Monitoring
Achieving higher availability and performance optimization is very important to ensure a robust and scalable environment. SAP Web AS provides efficient monitoring and administration tools for displaying the entire J2EE Engine system landscape centrally. If an error occurs, instead of logging on to each host component to check its status, the person responsible is notified automatically. Special tools providing cross-system detailed information help performing an efficient problem analysis to find the source of error. To cover these tasks the Java monitoring in the Web AS is divided into two main techniques:
Monitoring Techniques
Techniques |
Types of Monitoring |
Tools |
Problem Detection |
Availability Monitoring |
CCMS |
Distributed Statistics Records (DSRs) |
CCMS / Visual Administrator |
|
State Monitoring |
Visual Administrator / CCMS |
|
Log Monitoring |
Log Viewer / CCMS |
|
Problem Analysis |
Performance Trace |
CCMS |
Application Trace |
Visual Administrator |
|
Single Activity Trace |
Visual Administrator |
|
Java Application Response time Measurement |
Visual Administrator |
|
SQL Trace |
Visual Administrator |
|
Developer (Logging API) Trace |
Visual Administrator |
For more information about the usage of the different types of monitoring, see When to Use the Different Performance Tools.

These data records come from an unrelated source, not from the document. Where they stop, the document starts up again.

/-- The channel of a command that acts on one channel alone: every instruction of a core, every event of a core or channel, every
message between its caches and its memory. -/
def siteOf : Instr → Option (Fin 4)
  | .registerWrite k _ _ _ _ _ => some k.ch
  | .mbxTxgo k _ _ => some k.ch
  | .mbxRxpop k _ _ => some k.ch
  | .add k _ _ _ _ => some k.ch
  | .sub k _ _ _ _ => some k.ch
  | .and k _ _ _ _ => some k.ch
  | .or k _ _ _ _ => some k.ch
  | .xor k _ _ _ _ => some k.ch
  | .shl k _ _ _ _ => some k.ch
  | .shr k _ _ _ _ => some k.ch
  | .sar k _ _ _ _ => some k.ch
  | .lts k _ _ _ _ => some k.ch
  | .ltu k _ _ _ _ => some k.ch
  | .min k _ _ _ _ => some k.ch
  | .max k _ _ _ _ => some k.ch
  | .minu k _ _ _ _ => some k.ch
  | .maxu k _ _ _ _ => some k.ch
  | .rol k _ _ _ _ => some k.ch
  | .ror k _ _ _ _ => some k.ch
  | .clz k _ _ _ => some k.ch
  | .ctz k _ _ _ => some k.ch
  | .popc k _ _ _ => some k.ch
  | .par k _ _ _ => some k.ch
  | .brev k _ _ _ => some k.ch
  | .brevb k _ _ _ => some k.ch
  | .bswap k _ _ _ => some k.ch
  | .andn k _ _ _ _ => some k.ch
  | .add32 k _ _ _ _ => some k.ch
  | .sub32 k _ _ _ _ => some k.ch
  | .and32 k _ _ _ _ => some k.ch
  | .or32 k _ _ _ _ => some k.ch
  | .xor32 k _ _ _ _ => some k.ch
  | .shl32 k _ _ _ _ => some k.ch
  | .shr32 k _ _ _ _ => some k.ch
  | .sar32 k _ _ _ _ => some k.ch
  | .lts32 k _ _ _ _ => some k.ch
  | .ltu32 k _ _ _ _ => some k.ch
  | .addi k _ _ _ _ => some k.ch
  | .andi k _ _ _ _ => some k.ch
  | .ori k _ _ _ _ => some k.ch
  | .xori k _ _ _ _ => some k.ch
  | .shli k _ _ _ _ => some k.ch
  | .shri k _ _ _ _ => some k.ch
  | .sari k _ _ _ _ => some k.ch
  | .rori k _ _ _ _ => some k.ch
  | .ltsi k _ _ _ _ => some k.ch
  | .ltui k _ _ _ _ => some k.ch
  | .klo k _ _ _ => some k.ch
  | .kpc k _ _ _ => some k.ch
  | .lsi k _ _ _ => some k.ch
  | .mul k _ _ _ _ => some k.ch
  | .mulhiSs k _ _ _ _ => some k.ch
  | .mulhiUu k _ _ _ _ => some k.ch
  | .mulhiSu k _ _ _ _ => some k.ch
  | .mulW k _ _ _ _ => some k.ch
  | .muladd k _ _ _ _ _ => some k.ch
  | .divs k _ _ _ _ => some k.ch
  | .divu k _ _ _ _ => some k.ch
  | .mods k _ _ _ _ => some k.ch
  | .modu k _ _ _ _ => some k.ch
  | .divsW k _ _ _ _ => some k.ch
  | .divuW k _ _ _ _ => some k.ch
  | .modsW k _ _ _ _ => some k.ch
  | .moduW k _ _ _ _ => some k.ch
  | .longOperationComplete k _ => some k.ch
  | .longOperationFault k => some k.ch
  | .lbs k _ _ _ _ => some k.ch
  | .lbz k _ _ _ _ => some k.ch
  | .lhs k _ _ _ _ => some k.ch
  | .lhz k _ _ _ _ => some k.ch
  | .lws k _ _ _ _ => some k.ch
  | .lwz k _ _ _ _ => some k.ch
  | .ld k _ _ _ _ => some k.ch
  | .lv k _ _ _ _ => some k.ch
  | .sb k _ _ _ _ => some k.ch
  | .sh k _ _ _ _ => some k.ch
  | .sw k _ _ _ _ => some k.ch
  | .sd k _ _ _ _ => some k.ch
  | .sv k _ _ _ _ => some k.ch
  | .storeBufferDrain k => some k.ch
  | .ldf k _ _ _ _ _ => some k.ch
  | .stf k _ _ _ _ _ => some k.ch
  | .farTimeout k _ => some k.ch
  | .ll k _ _ _ _ => some k.ch
  | .sc k _ _ _ _ _ => some k.ch
  | .llHoldLimit k => some k.ch
  | .atswp k _ _ _ _ _ => some k.ch
  | .atadd k _ _ _ _ _ => some k.ch
  | .atand k _ _ _ _ _ => some k.ch
  | .ator k _ _ _ _ _ => some k.ch
  | .atmin k _ _ _ _ _ => some k.ch
  | .atmax k _ _ _ _ _ => some k.ch
  | .atcas k _ _ _ _ _ _ => some k.ch
  | .fence k _ => some k.ch
  | .fenceSl k _ => some k.ch
  | .fenceSs k _ => some k.ch
  | .fenceLl k _ => some k.ch
  | .ifence k _ => some k.ch
  | .icinv k _ _ => some k.ch
  | .lbar k _ => some k.ch
  | .waitlG k _ _ => some k.ch
  | .waitlV k _ _ => some k.ch
  | .beq k _ _ _ _ => some k.ch
  | .bne k _ _ _ _ => some k.ch
  | .blt k _ _ _ _ => some k.ch
  | .bge k _ _ _ _ => some k.ch
  | .blo k _ _ _ _ => some k.ch
  | .bhs k _ _ _ _ => some k.ch
  | .jl k _ _ _ => some k.ch
  | .jlr k _ _ _ _ => some k.ch
  | .fadd k _ _ _ _ _ => some k.ch
  | .fsub k _ _ _ _ _ => some k.ch
  | .fmul k _ _ _ _ _ => some k.ch
  | .fdiv k _ _ _ _ _ => some k.ch
  | .fsqrt k _ _ _ _ => some k.ch
  | .fmin k _ _ _ _ _ => some k.ch
  | .fmax k _ _ _ _ _ => some k.ch
  | .fcps k _ _ _ _ _ => some k.ch
  | .fcvtp k _ _ _ _ => some k.ch
  | .ftoi k _ _ _ _ => some k.ch
  | .ffromi k _ _ _ _ => some k.ch
  | .fbitsG k _ _ _ _ => some k.ch
  | .fbitsV k _ _ _ _ => some k.ch
  | .fceq k _ _ _ _ _ => some k.ch
  | .fclt k _ _ _ _ _ => some k.ch
  | .fcle k _ _ _ _ _ => some k.ch
  | .fmac k _ _ _ _ _ _ => some k.ch
  | .fmsc k _ _ _ _ _ _ => some k.ch
  | .fnmac k _ _ _ _ _ _ => some k.ch
  | .fnmsc k _ _ _ _ _ _ => some k.ch
  | .vectorAdd k _ _ _ _ _ => some k.ch
  | .vectorSub k _ _ _ _ _ => some k.ch
  | .vectorMul k _ _ _ _ _ => some k.ch
  | .vectorMin k _ _ _ _ _ => some k.ch
  | .vectorMax k _ _ _ _ _ => some k.ch
  | .vectorAnd k _ _ _ _ _ => some k.ch
  | .vectorOr k _ _ _ _ _ => some k.ch
  | .vectorXor k _ _ _ _ _ => some k.ch
  | .vfmaS4 k _ _ _ _ _ => some k.ch
  | .vfnmaS4 k _ _ _ _ _ => some k.ch
  | .vshuf k _ _ _ _ => some k.ch
  | .vsplatW k _ _ _ => some k.ch
  | .vextW k _ _ _ _ => some k.ch
  | .tmov k _ _ _ => some k.ch
  | .tbase k _ _ _ => some k.ch
  | .tlen k _ _ _ => some k.ch
  | .tperm k _ _ _ => some k.ch
  | .ttag k _ _ _ => some k.ch
  | .towner k _ _ _ => some k.ch
  | .tnarrow k _ _ _ _ _ => some k.ch
  | .ttrim k _ _ _ _ => some k.ch
  | .tshut k _ _ _ _ => some k.ch
  | .topen k _ _ _ _ => some k.ch
  | .tvoid k _ _ _ => some k.ch
  | .tjump k _ _ _ _ => some k.ch
  | .tpcc k _ _ => some k.ch
  | .twithin k _ _ _ _ => some k.ch
  | .tld k _ _ _ _ => some k.ch
  | .tst k _ _ _ _ => some k.ch
  | .syscall k _ => some k.ch
  | .brk k _ => some k.ch
  | .retx k _ => some k.ch
  | .srr k _ _ _ => some k.ch
  | .srw k _ _ _ => some k.ch
  | .create k _ _ _ _ _ => some k.ch
  | .brand k _ _ _ _ _ => some k.ch
  | .tlbinv k _ _ _ => some k.ch
  | .tlbinvall k _ => some k.ch
  | .crcs8 k _ _ _ _ => some k.ch
  | .crcs16 k _ _ _ _ => some k.ch
  | .crcs32 k _ _ _ _ => some k.ch
  | .crcs64 k _ _ _ _ => some k.ch
  | .movb k _ _ _ _ => some k.ch
  | .fillb k _ _ _ _ => some k.ch
  | .cmpb k _ _ _ _ => some k.ch
  | .scanb k _ _ _ _ => some k.ch
  | .crcb k _ _ _ _ _ => some k.ch
  | .waitph k _ _ _ _ => some k.ch
  | .waitphTimeout k => some k.ch
  | .stph k _ _ _ _ _ => some k.ch
  | .customerRoutine k _ _ _ _ _ _ => some k.ch
  | .undefinedInstruction k _ => some k.ch
  | .interruptEntry k => some k.ch
  | .windowLimit k => some k.ch
  | .flrSwset k _ _ => some k.ch
  | .flrPend k _ _ _ => some k.ch
  | .flrActv k _ _ _ => some k.ch
  | .flrCorewWovrcnt k _ _ _ => some k.ch
  | .pcrLoqFault k _ _ _ => some k.ch
  | .flush k _ _ _ => some k.ch
  | .l3dErrcnt0 k _ _ => some k.ch
  | .l3dErrcnt1 k _ _ => some k.ch
  | .l3dErrcnt2 k _ _ => some k.ch
  | .l3dErrsat k _ _ => some k.ch
  | .mcxErrcnt0 k _ _ => some k.ch
  | .mcxErrcnt1 k _ _ => some k.ch
  | .mcxErrcnt2 k _ _ => some k.ch
  | .mcxErrcnt3 k _ _ => some k.ch
  | .mcxErrsat k _ _ => some k.ch
  | .mcxEvt k _ _ => some k.ch
  | .mcxHwmclr k _ _ => some k.ch
  | .swEdge k _ _ _ => some k.ch
  | .swSet k _ _ _ => some k.ch
  | .trackerRestart k _ _ _ => some k.ch
  | .arm k _ _ _ => some k.ch
  | .softwareCancel k _ _ _ => some k.ch
  | .ptbHwmclr k _ _ => some k.ch
  | .ptbStphDisc k _ _ => some k.ch
  | .run k _ _ _ => some k.ch
  | .countWrite k _ _ _ => some k.ch
  | .liveCompareWrite k _ _ _ _ => some k.ch
  | .syncStart k _ _ => some k.ch
  | .syncStop k _ _ => some k.ch
  | .capRead k _ _ _ _ _ => some k.ch
  | .wdtCtlWrite k _ _ => some k.ch
  | .service k _ _ => some k.ch
  | .pioSet k _ _ _ => some k.ch
  | .pioClr k _ _ _ => some k.ch
  | .pioTgl k _ _ _ => some k.ch
  | .pinFunctionChange k _ _ _ => some k.ch
  | .uartTransmit k _ _ _ => some k.ch
  | .uartReceivePop k _ _ _ => some k.ch
  | .spiTransmit k _ _ => some k.ch
  | .spiReceivePop k _ _ => some k.ch
  | .i2cCommand k _ _ => some k.ch
  | .i2cRxdataPop k _ _ => some k.ch
  | .ethTxcmd k _ _ => some k.ch
  | .mdioGo k _ _ => some k.ch
  | .ethErrcnt k _ _ => some k.ch
  | .counterOverflow k _ => some k.ch
  | .traceRun k _ _ => some k.ch
  | .traceStop k _ _ => some k.ch
  | .swtrigGo k _ _ => some k.ch
  | .halt k => some k.ch
  | .patchCtlWrite k _ _ _ _ => some k.ch
  | .syncCycleLimit k => some k.ch
  | .modeTransitionDone c _ _ => some c
  | .dewWake c _ => some c
  | .channelReset c _ => some c
  | .snuffResponse c => some c
  | .rds c _ _ => some c
  | .rdo c _ _ => some c
  | .upg c _ _ => some c
  | .evd c _ _ => some c
  | .evn c _ _ => some c
  | .amo c _ _ _ _ _ _ => some c
  | .ucr c _ _ _ => some c
  | .ucw c _ _ _ _ => some c
  | .sns c _ _ => some c
  | .sni c _ _ => some c
  | .snq c _ _ _ => some c
  | .rspD c _ _ => some c
  | .rspN c _ _ => some c
  | .rspX c _ _ => some c
  | .dat c _ _ => some c
  | .ack c _ _ => some c
  | .mrd c _ => some c
  | .mwr c _ => some c
  | .cxlReadResponse c _ _ _ => some c
  | .homeTimeout c _ => some c
  | .imbalanceWindow c => some c
  | .flitCrcFailure c => some c
  | .linkDown c => some c
  | .getEventRecords c _ => some c
  | .encoderCount c _ _ _ => some c
  | .indexEdge c _ _ => some c
  | .pulseEdge c _ _ => some c
  | .zeroCrossing c _ _ => some c
  | .ringPhaseSample c _ _ _ _ _ => some c
  | .missingEdge c _ => some c
  | .holdoverExpiry c _ => some c
  | .slotFiring c _ _ => some c
  | .deadline c _ => some c
  | .timerZero c _ => some c
  | .timerPeak c _ => some c
  | .compareMatch c _ _ => some c
  | .capture c _ _ _ => some c
  | .watchdogWarning c => some c
  | .watchdogExpiry c => some c
  | .pinEdge c _ _ => some c
  | .characterReceived c _ _ _ _ _ => some c
  | .characterSent c _ => some c
  | .rxTimeout c _ => some c
  | .spiFrameDone c _ => some c
  | .i2cByteDone c _ _ => some c
  | .arbitrationLost c => some c
  | .stretchTimeout c => some c
  | .frameSent c => some c
  | .frameReceived c _ _ => some c
  | .linkChange c _ _ _ => some c
  | .mdioDone c _ => some c
  | .trigger c _ => some c
  | .postEnd c => some c
  | .traceStall c => some c
  | .traceStallEnd c => some c
  | .cxlWriteCompletion c _ _ => some c
  | .heldResponseDelivery c _ => some c
  | .deadTimeEnd c _ _ _ => some c
  | .serviceGapExpiry c => some c
  | .roomReturns c => some c
  | _ => none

Java monitoring in Web AS is designed to take advantage of the SAP CCMS Monitoring Architecture. As described in the table above, most of the data written by the monitoring functions of the J2EE Engine can be easily transferred to the CCMS.
The graphic below summarizes the monitoring functions of the J2EE Engine and shows the data transfer to the CCMS display transactions.

· Availability Monitoring – in productive system landscapes, the availability of components has to be checked automatically. Using the so-called “Heartbeat” (GRMG), the administrator has a central infrastructure to check the availability of the J2EE Engine and JAVA based applications.
· Distributed Statistics Records (DSRs) – you can use the DSRs to trace actions that are processed using the non-ABAP components J2EE Engine, BC, and ITS. These statistics records provide information about the workload generated and the resources used in the system by action. This means that, on one hand, you obtain a very exact picture of the overall quality of a system, and on the other hand, if there is a performance bottleneck, you obtain information about its cause. You can activate the writing of statistics records using the Visual Administrator. You can display the DSRs in the relevant CCMS display transactions.
· State Monitoring – the J2EE Engine monitors its most important parameters, and therefore offers a monitoring architecture for accumulation, history and alert generation.
· Log Monitoring – all important events that occur in a cluster node of the J2EE cluster are recorded in log files. All SAP Web AS Java components use the same infrastructure for logging. The logging is simplified using a uniform configuration and a common display program (Log Viewer). The Log Viewer allows you to search quickly and efficiently for log files with certain error and event information over several servers. The log monitoring can be performed using the Visual Administrator or the CCMS.
· Performance Trace – the performance trace can be activated to perform analysis from a central CCMS monitoring system if there are irregularities in the performance of the J2EE Engine. The performance trace provides duration information for the individual modules of the engine and therefore provides a finer granularity than the statistics records.
· Application Trace – a profiling tool for developers for debugging J2EE applications during runtime. A fast trace is often required, without setting up the VM in debug mode, restarting the container, or redeploying the application. The application trace is integrated into the Visual Administrator as a service.
· Single Activity Trace – you can use the Java Application Response time Measurement (JARM) implementation to analyze a single (user's) request to find performance problems in an application or to understand the logical processing steps inside an application.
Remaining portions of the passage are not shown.